Stored data entries

-- ==== Sys2Proof/Tests/Slice0.lean ====
section
/-! SUPPORT. Tests of the model: the form of commands, single steps with results worked out by hand from the manual's
rules, and for each statement concrete states and operands that meet its hypotheses. -/

namespace Sys2Proof.Tests

set_option Elab.async false

open Sys2Proof Sys2Proof.Machine Sys2Proof.Safety

/-! ### Small states -/

/-- The module after reset, changed in its device. -/
def start (f : Dev → Dev) : State := { State.reset with dev := f State.reset.dev }

/-- The module after reset, in the twin state given, changed in its device. -/
def as (st : TwinState) (f : Dev → Dev) : State :=
  { pending := [], role := { State.reset.role with state := st, ownLow := ownsTdm st, beating := isLive st },
    dev := f State.reset.dev }

/-- Pair 0 runs. -/
def run0 (d : Dev) : Dev := wr d (plyPstateState 0) 1

/-- Pair 0 runs, with its core changed. -/
def one (f : Core → Core) : State := start (fun d => setCore 0 (f Core.reset) (run0 d))

/-- Pair 0 runs from reset. -/
def ready : State := one id

/-- `exec` of the command answers a next state with the property. -/
def after (c : Instr) (s : State) (q : State → Bool) : Bool :=
  match exec c s with
  | .next t => q t
  | _ => false

/-- The effects on their way in pair 0. -/
def sent (t : State) : List Eff := (Machine.core t.dev 0).pipe.map (fun l => l.eff)

/-! ### A pair's operations -/

/-- Every operation of every unit issues from `ready`, with S 0 and, where the unit has it, S 1. -/
theorem witness_AluOperations :
    ∀ u : Fin 4, ∀ o : Fin 24, issues ready 0 (0x288 + 32 * u.val + o) 3 true = true ∧
      issues ready 0 (0x288 + 32 * u.val + o) 3 false = true := by decide +kernel

theorem witness_Multiplier : ∀ o : Fin 5, issues ready 0 (0x308 + o.val) 3 true = true ∧
    issues ready 0 (0x308 + o.val) 3 false = true := by decide +kernel

/-- A pair with a division and a square root about to land. -/
def iterating : State := one (fun c => { c with div := some ⟨5, 7, 0, 9, []⟩, fpi := some ⟨6, 8, 1, 9, []⟩ })

theorem witness_DividerAndRoot :
    (∀ o : Fin 8, issues ready 0 (0x388 + o.val) 0 true = true ∧ issues ready 0 (0x388 + o.val) 3 false = true) ∧
    (∀ dbl : Bool, issues ready 0 (fpPort 0x14 dbl) 3 false = true ∧ issues ready 0 (fpPort 0x15 dbl) 3 false = true) ∧
    awake iterating.dev = true ∧ (Machine.core iterating.dev 0).div = some ⟨5, 7, 0, 9, []⟩ ∧
    (Machine.core iterating.dev 0).fpi = some ⟨6, 8, 1, 9, []⟩ ∧ dstReg 5 = true := by decide +kernel

theorem witness_FpuOperations :
    (∀ dbl : Bool, ∀ o : Fin 14, issues ready 0 (fpPort (8 + o.val) dbl) 3 false = true) ∧
    (∀ o : Fin 12, issues ready 0 (0x368 + o.val) 3 false = true) ∧ issues ready 0 0xE1 3 false = true := by decide +kernel

theorem witness_FpuNaNs : (fpVal false 0x7FC00001).isNan = true ∧ (fpVal true 0x7FF0000000000001).isNan = true ∧
    (fpVal true 0x7FF0000000000001).isSig = true ∧ 0 < (1 : Nat) := by decide +kernel

theorem witness_CmacOperations :
    (∀ c : Fin 4, ∀ o : Fin 0x34, issues ready 0 (0x108 + 64 * c.val + o.val) 3 true = true ∧
      issues ready 0 (0x108 + 64 * c.val + o.val) 3 false = true) ∧
    (∀ c : Fin 4, ∀ k : Fin 4, issues ready 0 (0x12C + 64 * c.val + k.val) 0 false = true ∧
      issues ready 0 (0x130 + 64 * c.val + k.val) 0 false = true ∧ issues ready 0 (0x130 + 64 * c.val + k.val) 0 true = true) ∧
    ∀ c : Fin 4, issues ready 0 (0x105 + 64 * c.val) 0 false = true := by decide +kernel

/-- A pair with one effect due. -/
def landing (e : Eff) : State := one (fun c => ({ c with pipe := [⟨1, 4, e⟩] } : Core).put 0xEF 5)

theorem witness_FixedLatencyLanding : ∀ e ∈ [Eff.port 0xD0 1, .acc 1 2 (.add 3 4) true, .acc 0 0 (.set 3 4) false,
      .acc 3 3 (.raw 2 9) false, .stat 1 4, .statClear 2, .flags 5, .fstat 3, .store 0 0x40 [1, 2]],
    awake (landing e).dev = true ∧ (Machine.core (landing e).dev 0).pipe = [⟨1, 4, e⟩] ∧
      (4 : Nat) ≤ (Machine.core (landing e).dev 0).issued := by decide +kernel

/-- A pair whose LSU 0 loads into G6. -/
def loading : State := one (fun c => c.put 0x200 6)

theorem witness_LsuLoads :
    (∀ u : Fin 2, ∀ o : Fin 10, issues ready 0 (0x210 + 64 * u.val + o.val) 0 false = true) ∧
    issues loading 0 0x217 0 false = true ∧ issues loading 0 0x218 0 false = true ∧ (opnd loading 0 0x200).toNat < 0x80 ∧
    0x80 ≤ (opnd ready 0 0x200).toNat := by decide +kernel

theorem witness_LsuStores : ∀ u : Fin 2, ∀ o : Fin 7, issues ready 0 (0x220 + 64 * u.val + o.val) 0 false = true := by
  decide +kernel

/-- A pair whose A1 lies in a buffer of 10 bytes, with M1 = 3. -/
def ringed : State := one (fun c => ((c.put 0x81 24).put 0xA1 3).put 0xC1 10)

/-- The addressing words of A1 with M1: modes 1 and 2, and mode 2 of A2, which has no buffer. -/
theorem witness_LsuAddressUpdate :
    lsuOf (.lsuLd8u 0 0 0x421) = some (0, 0, 0x10, 0x421) ∧ issues ringed 0 0x210 0x421 false = true ∧
    lsuOf (.lsuSt8 0 1 0x821) = some (0, 1, 0x20, 0x821) ∧ issues ringed 0 (0x200 + 64 + 0x20) 0x821 false = true ∧
    issues ringed 0 0x210 0x822 false = true ∧ (opnd ringed 0 0xC1).toNat = 10 ∧ (opnd ringed 0 0xC2).toNat = 0 ∧
    (10 ≤ 2 ^ 4 ∧ 2 ^ (4 - 1) < 10) ∧ issues ringed 0 0x210 0 false = true ∧ issues ringed 0 0x210 0xC21 false = true ∧
    24 < 24 / pow2Above 10 * pow2Above 10 + 10 ∧ (-9 : Int).natAbs ≤ 10 := by decide +kernel

/-- A data-cache line of SRAM. -/
def line0 (dirty : Bool) : DLine := ⟨0x10000000, List.replicate 64 7, dirty⟩

/-- A pair with a line in its data cache, in a write-back region over SRAM, and a write waiting. -/
def cached (dirty : Bool) : State := one (fun c =>
  { c with dcache := [(0, some (line0 dirty))], regions := [(0, 0x10000000), (1, 0x10000FFF), (2, 5)],
           wb := [⟨0x10000040, [], true, 0, false⟩] })

theorem witness_ExtOperations :
    (∀ o ∈ [0x410, 0x411, 0x412, 0x413, 0x414, 0x41B, 0x41C, 0x41D, 0x41E, 0x41F, 0x420, 0x421, 0x422, 0x423, 0x450, 0x451,
      0x452, 0x453], issues ready 0 o 0 false = true) ∧ (metCore 0 ready.dev).attr 0 = 0 ∧
    (∀ b : Bool, (∀ o ∈ [0x413, 0x414, 0x418, 0x419, 0x41A], issues (cached b) 0 o 0x10000000 false = true) ∧
      (metCore 0 (cached b).dev).dFind 0x10000000 = some (0, line0 b) ∧ (metCore 0 (cached b).dev).attr 0x10000000 = 2) ∧
    issues (cached true) 0 0x428 0 false = true ∧ (metCore 0 (cached true).dev).wb ≠ [] := by decide +kernel

/-- A pair at level 4. -/
def handling : State := one (fun c => { c.put 0xE7 4 with save := [(8, 0x1000), (9, 0x105)] })

theorem witness_Branches :
    (∀ o : Fin 4, issues ready 0 (0x3C0 + o.val) 9 false = true) ∧ issues ready 0 0x3C4 0 false = true ∧
    (metCore 0 handling.dev).level ≠ 0 ∧ issues handling 0 0x3C5 0 false = true := by decide +kernel

theorem witness_LoopControls : ∀ k : Fin 3, issues ready 0 (0x3CA + 8 * k.val) 0 false = true ∧
    issues ready 0 (0x3CA + 8 * k.val) 9 false = true ∧ issues ready 0 (0x3CB + 8 * k.val) 0 false = true ∧
    issues ready 0 (0x3CC + 8 * k.val) 9 false = true := by decide +kernel

theorem witness_OperationFrame :
    (opOf (.add32 0 1 3 true) = some (0, 0x2A8, 3, true) ∧ issues ready 0 0x2A8 3 true = true ∧ cuControl 0x2A8 = false) ∧
    (opOf (.dclean 0 64) = some (0, 0x418, 64, false) ∧ issues ready 0 0x418 64 false = true ∧ cuControl 0x418 = false) ∧
    (opOf (.callr 0 2) = some (0, 0x3C3, 2, false) ∧ issues ready 0 0x3C3 2 false = true ∧ cuControl 0x3C3 = true) := by
  decide +kernel

/-- A division holds the divider. -/
def dividing : State := one (fun c => { c with div := some ⟨5, 7, 0, 9, []⟩ })

theorem witness_Scoreboard :
    opOf (.divu32 0 3) = some (0, 0x389, 3, false) ∧ canIssue dividing 0 = true ∧
    (lsuFault (metCore 0 dividing.dev) (oneMove 0x389 3 false)).isNone = true ∧
    stallsSb (met 0 dividing.dev) (metCore 0 dividing.dev) (oneMove 0x389 3 false) = true ∧
    (Machine.core dividing.dev 0).busy 5 = true ∧ portKind 0x389 = .trigger ∧
    ((Machine.core (setCore 0 ((Machine.core dividing.dev 0).put 0x280 5) dividing.dev) 0).busy
      ((Machine.core (setCore 0 ((Machine.core dividing.dev 0).put 0x280 5) dividing.dev) 0).num (unitBase 0x288)) = true) ∧
    portKind 0x288 = .trigger ∧ (Machine.core iterating.dev 0).fpi ≠ none ∧
    portKind 0x210 = .trigger ∧ ({ Core.reset with div := some ⟨0x81, 7, 0, 9, []⟩ } : Core).busy (0x80 + (1 : Word).toNat % 32) = true := by decide +kernel

/-- A pair whose A1 holds an address, with a bundle at its pc. -/
def aimed (a b : Nat) (level : Nat) : State :=
  one (fun c => { (c.put 0x81 (BitVec.ofNat 64 a)).put 0xE7 (BitVec.ofNat 64 level) with queue := [(0, b)] })

theorem witness_CoreFaults :
    lsuOf (.lsuSt32 0 0 1) = some (0, 0, 0x22, 1) ∧ canIssue (aimed 0x80000 0 0) 0 = true ∧
    (∀ a ∈ [0x80000, 0x7FFFE, 0x7FF00, 0x7FEFC], let s := aimed a 0 0
      stallsSb (met 0 s.dev) (metCore 0 s.dev) (oneMove (0x200 + 64 * 0 + 0x22) 1 false) = false) ∧
    (metCore 0 (aimed 0x80000 0 0).dev).level ≠ 15 ∧ (lsuSpan (aimed 0x80000 0 0) 0 0x22 1) = (0x80000, 4) ∧
    (lsuSpan (aimed 0x7FFFE 0 0) 0 0x22 1) = (0x7FFFE, 4) ∧ (0x7FFFE : Nat) % 4 ≠ 0 ∧
    (lsuSpan (aimed 0x7FF00 0 0) 0 0x22 1) = (0x7FF00, 4) ∧ (lsuSpan (aimed 0x7FEFC 0 0) 0 0x22 1) = (0x7FEFC, 4) ∧
    fetched (aimed 0 0xC0000000 0) 0 0xC0000000 = true ∧ illegal 0xC0000000 = some (1, 0) ∧
    fetched (aimed 0 0xC0000000 15) 0 0xC0000000 = true ∧ (metCore 0 (aimed 0 0xC0000000 15).dev).level = 15 ∧
    canIssue ready 0 = true ∧ (metCore 0 ready.dev).level = 0 := by decide +kernel

/-- A bundle from its header and its first slots, the others empty (R101 to R103). -/
def bundle (header : Nat) (slots : List Nat) : Nat :=
  header + (List.range 16).foldl (fun a k => a + nth slots k 0x20000000 * 2 ^ (32 + 30 * k)) 0

/-- A pair with that bundle next. -/
def queued (b : Nat) : State := one (fun c => { c with queue := [(0, b)] })

/-- A synchronised write that is due. -/
def syncing (port : Nat) : State := one (fun c => ({ c with sync := [⟨4, port, 2, 5⟩] } : Core).put 0xEF 5)

theorem witness_BundlesAndSynchronisedClass :
    (fetched (queued (bundle 0 [])) 0 (bundle 0 []) = true ∧ illegal (bundle 0 []) = none ∧ bit (bundle 0 []) 29 = false ∧
      fmtField (bundle 0 []) ≠ 2 ∧ slotsOf (bundle 0 []) = [] ∧
      ∀ k : Fin 3, (metCore 0 (queued (bundle 0 [])).dev).loopSt k ≠ 1) ∧
    (fetched (queued (bundle 0 [0x0200A00E])) 0 (bundle 0 [0x0200A00E]) = true ∧
      slotsOf (bundle 0 [0x0200A00E]) = [⟨0, 0, true, 5, 7, false⟩] ∧
      illegal (bundle 0 [0x0200A00E]) = none ∧ (metCore 0 (queued (bundle 0 [0x0200A00E])).dev).busy 7 = false) ∧
    (fetched (queued (bundle 0 [0x0200A1C0])) 0 (bundle 0 [0x0200A1C0]) = true ∧
      slotsOf (bundle 0 [0x0200A1C0]) = [⟨0, 0, true, 5, 0xE0, false⟩] ∧
      illegal (bundle 0 [0x0200A1C0]) = none ∧ (metCore 0 (queued (bundle 0 [0x0200A1C0])).dev).busy 0xE0 = false) ∧
    (∀ port ∈ [0xE0, 0xF8], awake (syncing port).dev = true ∧ (Machine.core (syncing port).dev 0).sync = [⟨4, port, 2, 5⟩] ∧
      4 ≤ (Machine.core (syncing port).dev 0).issued ∧ canIssue (syncing port) 0 = true ∧
      (Machine.core (syncing port).dev 0).pipe = []) := by decide +kernel

/-- Source 40 is pending and enabled for pair 0, and pair 0 waits as given with group 1 in WMASK. -/
def waitingFor (w : Option Nat) : State :=
  start (fun d => wr (wr (setCore 0 ({ Core.reset.put 0x3E0 2 with waiting := w }) (run0 d)) (evcPend 1) 0x100)
    (evcCfgCoreEn 40) 1)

▸ WORK REQUIRED
With "exec" as the string to find, copy every line of the records that holds it.

▸ WRITTEN RESPONSE
/-- `exec` of the command answers a next state with the property. -/
  match exec c s with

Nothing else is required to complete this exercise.